[Your instructions] If a line in the records below contains "addr", copy that line.
Exercise input: Begin
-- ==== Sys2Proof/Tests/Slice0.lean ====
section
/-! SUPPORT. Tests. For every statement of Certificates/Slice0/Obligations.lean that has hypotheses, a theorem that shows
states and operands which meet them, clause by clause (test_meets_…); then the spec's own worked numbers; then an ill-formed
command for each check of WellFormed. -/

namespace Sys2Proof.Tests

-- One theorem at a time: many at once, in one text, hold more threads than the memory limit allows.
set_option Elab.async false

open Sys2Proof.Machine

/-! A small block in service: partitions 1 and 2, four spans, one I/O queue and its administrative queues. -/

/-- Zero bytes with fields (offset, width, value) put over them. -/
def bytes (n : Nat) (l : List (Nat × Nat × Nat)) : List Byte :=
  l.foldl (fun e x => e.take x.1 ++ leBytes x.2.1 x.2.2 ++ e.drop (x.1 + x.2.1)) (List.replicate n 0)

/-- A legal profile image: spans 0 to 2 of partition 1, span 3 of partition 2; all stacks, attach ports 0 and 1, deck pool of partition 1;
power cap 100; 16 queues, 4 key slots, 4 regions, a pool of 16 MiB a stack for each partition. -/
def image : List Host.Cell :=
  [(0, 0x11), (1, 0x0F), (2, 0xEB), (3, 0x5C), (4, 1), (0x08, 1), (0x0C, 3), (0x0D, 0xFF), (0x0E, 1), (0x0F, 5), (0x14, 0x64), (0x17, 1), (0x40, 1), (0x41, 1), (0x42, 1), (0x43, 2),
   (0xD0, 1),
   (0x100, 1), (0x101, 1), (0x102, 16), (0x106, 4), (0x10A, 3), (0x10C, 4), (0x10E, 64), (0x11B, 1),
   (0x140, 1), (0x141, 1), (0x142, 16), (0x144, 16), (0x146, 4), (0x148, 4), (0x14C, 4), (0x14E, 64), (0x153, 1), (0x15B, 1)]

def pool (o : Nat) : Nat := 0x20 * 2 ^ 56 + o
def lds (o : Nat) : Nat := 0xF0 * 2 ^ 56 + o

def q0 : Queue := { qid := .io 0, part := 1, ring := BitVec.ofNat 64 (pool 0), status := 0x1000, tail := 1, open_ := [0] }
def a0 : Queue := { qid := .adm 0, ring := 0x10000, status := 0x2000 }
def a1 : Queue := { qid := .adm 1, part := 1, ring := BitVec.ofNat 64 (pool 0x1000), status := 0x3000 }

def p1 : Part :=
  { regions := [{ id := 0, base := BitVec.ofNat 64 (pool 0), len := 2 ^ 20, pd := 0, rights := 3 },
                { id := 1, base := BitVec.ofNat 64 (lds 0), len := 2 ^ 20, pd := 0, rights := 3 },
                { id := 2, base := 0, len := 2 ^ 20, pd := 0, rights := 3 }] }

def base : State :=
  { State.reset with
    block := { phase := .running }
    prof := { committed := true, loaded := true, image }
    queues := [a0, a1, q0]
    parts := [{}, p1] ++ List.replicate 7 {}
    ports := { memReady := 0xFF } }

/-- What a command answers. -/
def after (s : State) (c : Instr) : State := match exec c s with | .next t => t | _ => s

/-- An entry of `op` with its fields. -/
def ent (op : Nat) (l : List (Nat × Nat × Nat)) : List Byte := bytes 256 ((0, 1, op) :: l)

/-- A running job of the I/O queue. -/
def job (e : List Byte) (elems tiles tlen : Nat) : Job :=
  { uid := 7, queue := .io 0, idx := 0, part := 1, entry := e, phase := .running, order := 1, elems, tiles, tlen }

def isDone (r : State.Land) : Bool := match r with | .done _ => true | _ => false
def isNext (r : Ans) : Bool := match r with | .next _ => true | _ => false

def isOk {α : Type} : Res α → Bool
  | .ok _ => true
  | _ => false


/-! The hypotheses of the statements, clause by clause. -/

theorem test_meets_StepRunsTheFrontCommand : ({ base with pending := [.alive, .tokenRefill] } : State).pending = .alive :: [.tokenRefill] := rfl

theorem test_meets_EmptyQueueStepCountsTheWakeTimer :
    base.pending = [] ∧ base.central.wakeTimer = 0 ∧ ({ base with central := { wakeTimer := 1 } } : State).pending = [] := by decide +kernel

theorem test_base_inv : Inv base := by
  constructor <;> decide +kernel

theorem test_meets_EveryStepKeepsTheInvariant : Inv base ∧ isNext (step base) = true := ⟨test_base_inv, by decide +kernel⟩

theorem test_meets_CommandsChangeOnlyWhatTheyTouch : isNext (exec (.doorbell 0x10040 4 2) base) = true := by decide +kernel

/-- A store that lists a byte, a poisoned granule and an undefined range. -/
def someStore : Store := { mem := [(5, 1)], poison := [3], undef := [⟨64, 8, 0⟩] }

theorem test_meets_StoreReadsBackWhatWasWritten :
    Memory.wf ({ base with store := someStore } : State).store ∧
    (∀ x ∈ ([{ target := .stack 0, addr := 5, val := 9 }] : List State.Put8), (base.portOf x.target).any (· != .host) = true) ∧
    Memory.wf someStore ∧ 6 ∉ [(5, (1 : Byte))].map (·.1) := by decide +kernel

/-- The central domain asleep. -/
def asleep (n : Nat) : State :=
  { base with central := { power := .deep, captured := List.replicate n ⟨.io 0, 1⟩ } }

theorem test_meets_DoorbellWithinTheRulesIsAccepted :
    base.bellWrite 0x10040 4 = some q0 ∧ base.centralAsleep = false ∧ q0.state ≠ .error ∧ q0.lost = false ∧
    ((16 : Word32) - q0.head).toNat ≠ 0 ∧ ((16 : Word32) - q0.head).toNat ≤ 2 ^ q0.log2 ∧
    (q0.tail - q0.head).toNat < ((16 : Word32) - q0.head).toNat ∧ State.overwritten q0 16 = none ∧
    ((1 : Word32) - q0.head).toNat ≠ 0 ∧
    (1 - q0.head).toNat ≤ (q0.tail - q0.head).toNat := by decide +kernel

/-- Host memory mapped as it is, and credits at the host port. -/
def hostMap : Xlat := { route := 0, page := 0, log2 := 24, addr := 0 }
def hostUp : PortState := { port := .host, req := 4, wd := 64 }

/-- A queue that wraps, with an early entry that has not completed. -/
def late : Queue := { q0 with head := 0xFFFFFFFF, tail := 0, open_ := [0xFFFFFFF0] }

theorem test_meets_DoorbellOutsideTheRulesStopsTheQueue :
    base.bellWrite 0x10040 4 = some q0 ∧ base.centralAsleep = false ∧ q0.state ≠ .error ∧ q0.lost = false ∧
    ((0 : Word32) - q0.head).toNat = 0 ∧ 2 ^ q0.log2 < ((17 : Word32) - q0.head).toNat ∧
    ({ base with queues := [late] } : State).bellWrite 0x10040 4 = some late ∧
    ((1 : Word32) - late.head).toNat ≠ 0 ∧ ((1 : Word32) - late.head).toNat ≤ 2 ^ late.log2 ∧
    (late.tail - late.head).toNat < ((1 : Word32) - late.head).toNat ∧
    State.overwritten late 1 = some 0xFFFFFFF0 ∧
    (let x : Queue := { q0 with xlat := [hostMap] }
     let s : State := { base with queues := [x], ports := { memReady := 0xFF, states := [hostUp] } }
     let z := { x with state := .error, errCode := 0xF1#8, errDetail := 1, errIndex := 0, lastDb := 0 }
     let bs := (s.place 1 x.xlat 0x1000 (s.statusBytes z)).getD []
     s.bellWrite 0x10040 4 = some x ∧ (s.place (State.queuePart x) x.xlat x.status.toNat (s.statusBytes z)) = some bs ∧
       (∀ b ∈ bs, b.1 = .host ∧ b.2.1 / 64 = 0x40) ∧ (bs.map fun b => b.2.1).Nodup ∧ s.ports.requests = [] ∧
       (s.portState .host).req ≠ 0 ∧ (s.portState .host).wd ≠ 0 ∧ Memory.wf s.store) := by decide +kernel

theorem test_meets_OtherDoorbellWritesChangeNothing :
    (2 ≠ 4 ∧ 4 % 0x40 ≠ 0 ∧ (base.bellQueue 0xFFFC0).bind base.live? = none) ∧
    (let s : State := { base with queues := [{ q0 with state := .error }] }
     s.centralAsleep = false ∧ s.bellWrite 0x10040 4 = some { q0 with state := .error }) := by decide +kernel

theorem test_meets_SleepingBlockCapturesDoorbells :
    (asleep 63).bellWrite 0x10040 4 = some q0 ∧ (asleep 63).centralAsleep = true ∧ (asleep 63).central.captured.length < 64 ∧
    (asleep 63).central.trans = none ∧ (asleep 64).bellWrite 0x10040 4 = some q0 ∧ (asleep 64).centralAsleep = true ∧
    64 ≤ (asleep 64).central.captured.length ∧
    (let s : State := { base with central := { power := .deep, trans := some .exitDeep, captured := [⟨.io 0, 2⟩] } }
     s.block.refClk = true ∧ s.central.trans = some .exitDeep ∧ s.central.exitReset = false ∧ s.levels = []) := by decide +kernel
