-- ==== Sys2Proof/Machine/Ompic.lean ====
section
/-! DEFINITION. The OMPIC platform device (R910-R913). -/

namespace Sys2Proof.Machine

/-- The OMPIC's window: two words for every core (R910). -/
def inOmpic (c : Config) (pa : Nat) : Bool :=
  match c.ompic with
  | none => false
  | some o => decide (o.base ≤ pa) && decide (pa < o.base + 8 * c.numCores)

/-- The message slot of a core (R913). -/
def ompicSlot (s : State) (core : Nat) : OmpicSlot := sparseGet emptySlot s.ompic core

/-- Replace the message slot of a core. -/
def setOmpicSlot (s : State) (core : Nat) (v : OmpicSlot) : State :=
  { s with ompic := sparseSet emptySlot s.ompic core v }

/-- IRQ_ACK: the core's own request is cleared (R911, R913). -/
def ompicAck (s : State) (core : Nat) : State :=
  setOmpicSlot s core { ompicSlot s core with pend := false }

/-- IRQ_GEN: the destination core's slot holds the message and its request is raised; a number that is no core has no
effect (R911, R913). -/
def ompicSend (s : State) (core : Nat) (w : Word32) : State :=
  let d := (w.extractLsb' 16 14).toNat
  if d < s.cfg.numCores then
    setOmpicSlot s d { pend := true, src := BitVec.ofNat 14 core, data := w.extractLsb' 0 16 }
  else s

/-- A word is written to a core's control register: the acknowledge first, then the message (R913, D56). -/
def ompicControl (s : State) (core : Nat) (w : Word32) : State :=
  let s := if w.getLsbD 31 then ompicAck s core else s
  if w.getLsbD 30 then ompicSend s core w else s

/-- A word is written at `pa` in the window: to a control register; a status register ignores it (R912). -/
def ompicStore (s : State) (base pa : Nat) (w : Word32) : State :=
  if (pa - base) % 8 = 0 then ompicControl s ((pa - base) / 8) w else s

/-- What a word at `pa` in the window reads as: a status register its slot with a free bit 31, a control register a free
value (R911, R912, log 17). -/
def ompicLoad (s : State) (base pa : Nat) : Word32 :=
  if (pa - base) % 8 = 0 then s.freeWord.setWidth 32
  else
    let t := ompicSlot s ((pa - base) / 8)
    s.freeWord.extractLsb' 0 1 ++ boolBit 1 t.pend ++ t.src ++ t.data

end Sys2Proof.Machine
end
Exercise input: End
[Response to the task]
    (∀ x ∈ ([{ target := .stack 0, addr := 5, val := 9 }] : List State.Put8), (base.portOf x.target).any (· != .host) = true) ∧
def hostMap : Xlat := { route := 0, page := 0, log2 := 24, addr := 0 }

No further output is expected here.